> **WHAT YOU ARE ASKED TO DO**
Nothing outside the range below should be printed. Output exactly the lines from the line with "let sg := p.stages[v]?" to the line with "if j = v ∨ comp", both included.

> **AVAILABLE RECORDS**
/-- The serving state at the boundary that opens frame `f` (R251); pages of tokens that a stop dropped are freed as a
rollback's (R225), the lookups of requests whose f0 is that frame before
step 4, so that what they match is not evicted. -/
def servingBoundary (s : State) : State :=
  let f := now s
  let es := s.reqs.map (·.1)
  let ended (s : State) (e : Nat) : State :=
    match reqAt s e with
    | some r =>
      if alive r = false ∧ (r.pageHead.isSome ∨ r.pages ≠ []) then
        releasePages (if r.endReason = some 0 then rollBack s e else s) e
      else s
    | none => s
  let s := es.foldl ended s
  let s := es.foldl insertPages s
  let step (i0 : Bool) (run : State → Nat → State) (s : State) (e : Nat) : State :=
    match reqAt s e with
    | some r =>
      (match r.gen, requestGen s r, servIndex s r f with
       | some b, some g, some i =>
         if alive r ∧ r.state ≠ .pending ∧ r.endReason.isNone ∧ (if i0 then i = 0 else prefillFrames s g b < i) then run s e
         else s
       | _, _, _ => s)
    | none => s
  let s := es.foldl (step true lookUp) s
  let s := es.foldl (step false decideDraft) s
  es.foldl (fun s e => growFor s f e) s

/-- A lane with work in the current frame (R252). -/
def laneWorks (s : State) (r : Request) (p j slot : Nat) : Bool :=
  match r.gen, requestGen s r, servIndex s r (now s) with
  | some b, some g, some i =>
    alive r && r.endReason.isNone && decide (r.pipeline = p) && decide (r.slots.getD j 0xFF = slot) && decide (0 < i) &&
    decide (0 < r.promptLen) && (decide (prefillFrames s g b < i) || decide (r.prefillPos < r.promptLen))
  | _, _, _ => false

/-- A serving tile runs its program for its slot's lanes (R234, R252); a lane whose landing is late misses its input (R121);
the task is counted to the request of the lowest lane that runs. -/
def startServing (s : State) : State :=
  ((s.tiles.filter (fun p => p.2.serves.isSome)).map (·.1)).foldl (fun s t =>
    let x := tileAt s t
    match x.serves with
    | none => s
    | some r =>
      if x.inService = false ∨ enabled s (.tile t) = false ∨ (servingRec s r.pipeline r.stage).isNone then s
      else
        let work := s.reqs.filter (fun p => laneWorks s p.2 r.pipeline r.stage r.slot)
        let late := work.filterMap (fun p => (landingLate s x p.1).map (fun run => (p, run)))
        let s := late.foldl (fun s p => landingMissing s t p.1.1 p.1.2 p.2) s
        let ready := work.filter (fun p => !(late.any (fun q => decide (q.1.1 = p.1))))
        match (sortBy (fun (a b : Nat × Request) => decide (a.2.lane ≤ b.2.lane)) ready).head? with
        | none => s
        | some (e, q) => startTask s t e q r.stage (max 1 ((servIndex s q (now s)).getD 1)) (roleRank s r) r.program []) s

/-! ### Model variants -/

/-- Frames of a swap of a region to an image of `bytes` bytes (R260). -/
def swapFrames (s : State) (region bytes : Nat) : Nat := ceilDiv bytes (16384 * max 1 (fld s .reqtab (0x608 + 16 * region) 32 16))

...

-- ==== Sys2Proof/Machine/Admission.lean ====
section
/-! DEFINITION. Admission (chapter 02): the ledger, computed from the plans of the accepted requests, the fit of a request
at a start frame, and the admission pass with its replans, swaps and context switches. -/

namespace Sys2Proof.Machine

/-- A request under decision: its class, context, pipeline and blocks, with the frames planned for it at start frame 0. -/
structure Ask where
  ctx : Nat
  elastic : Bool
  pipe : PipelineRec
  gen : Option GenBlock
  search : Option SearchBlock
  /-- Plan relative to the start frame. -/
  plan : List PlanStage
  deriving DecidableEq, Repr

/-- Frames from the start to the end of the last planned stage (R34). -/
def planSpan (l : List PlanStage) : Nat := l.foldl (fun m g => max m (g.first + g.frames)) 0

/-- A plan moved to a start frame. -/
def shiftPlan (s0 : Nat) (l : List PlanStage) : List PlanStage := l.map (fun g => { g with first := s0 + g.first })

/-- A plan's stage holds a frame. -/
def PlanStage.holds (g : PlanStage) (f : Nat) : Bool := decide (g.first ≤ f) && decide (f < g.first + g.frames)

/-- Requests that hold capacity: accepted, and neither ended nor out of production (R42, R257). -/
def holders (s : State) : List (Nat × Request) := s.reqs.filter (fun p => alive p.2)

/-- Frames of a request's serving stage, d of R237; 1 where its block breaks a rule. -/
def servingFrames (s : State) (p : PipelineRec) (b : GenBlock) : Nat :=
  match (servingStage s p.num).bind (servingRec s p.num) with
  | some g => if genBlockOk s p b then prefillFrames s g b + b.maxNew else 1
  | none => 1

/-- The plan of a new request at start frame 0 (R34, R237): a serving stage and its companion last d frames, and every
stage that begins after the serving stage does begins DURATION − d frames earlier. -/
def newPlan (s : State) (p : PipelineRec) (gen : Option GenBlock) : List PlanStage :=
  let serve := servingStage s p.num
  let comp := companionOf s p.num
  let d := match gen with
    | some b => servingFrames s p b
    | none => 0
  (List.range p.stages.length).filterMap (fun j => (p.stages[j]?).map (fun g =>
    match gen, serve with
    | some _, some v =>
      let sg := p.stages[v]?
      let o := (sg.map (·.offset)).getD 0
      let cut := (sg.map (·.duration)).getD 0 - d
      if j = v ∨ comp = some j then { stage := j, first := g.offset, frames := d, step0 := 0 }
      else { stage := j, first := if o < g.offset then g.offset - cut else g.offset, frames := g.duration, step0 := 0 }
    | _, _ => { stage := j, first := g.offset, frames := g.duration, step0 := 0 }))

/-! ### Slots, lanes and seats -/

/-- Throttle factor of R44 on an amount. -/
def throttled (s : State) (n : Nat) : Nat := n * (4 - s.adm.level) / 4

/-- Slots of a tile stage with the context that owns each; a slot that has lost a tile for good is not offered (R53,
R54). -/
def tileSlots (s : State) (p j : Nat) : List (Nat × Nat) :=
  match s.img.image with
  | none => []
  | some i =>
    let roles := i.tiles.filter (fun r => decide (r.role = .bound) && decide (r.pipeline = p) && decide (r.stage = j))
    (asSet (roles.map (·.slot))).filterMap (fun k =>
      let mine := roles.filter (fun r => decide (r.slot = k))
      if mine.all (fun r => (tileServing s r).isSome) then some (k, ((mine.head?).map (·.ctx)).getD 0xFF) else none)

> **ANSWER SPACE**
      let sg := p.stages[v]?
      let o := (sg.map (·.offset)).getD 0
      let cut := (sg.map (·.duration)).getD 0 - d
      if j = v ∨ comp = some j then { stage := j, first := g.offset, frames := d, step0 := 0 }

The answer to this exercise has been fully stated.